● **DIRECTIONS**
Please reproduce every record, keeping each one exactly as written.

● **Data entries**
══════

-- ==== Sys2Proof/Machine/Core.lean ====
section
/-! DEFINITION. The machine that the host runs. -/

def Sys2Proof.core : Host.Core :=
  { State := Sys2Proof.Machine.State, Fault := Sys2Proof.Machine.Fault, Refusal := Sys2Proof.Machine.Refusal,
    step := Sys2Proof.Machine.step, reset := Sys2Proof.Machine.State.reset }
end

══════

● **SOLUTION TO THIS TASK**
-- ==== Sys2Proof/Machine/Core.lean ====
section
/-! DEFINITION. The machine that the host runs. -/

def Sys2Proof.core : Host.Core :=
  { State := Sys2Proof.Machine.State, Fault := Sys2Proof.Machine.Fault, Refusal := Sys2Proof.Machine.Refusal,
    step := Sys2Proof.Machine.step, reset := Sys2Proof.Machine.State.reset }
end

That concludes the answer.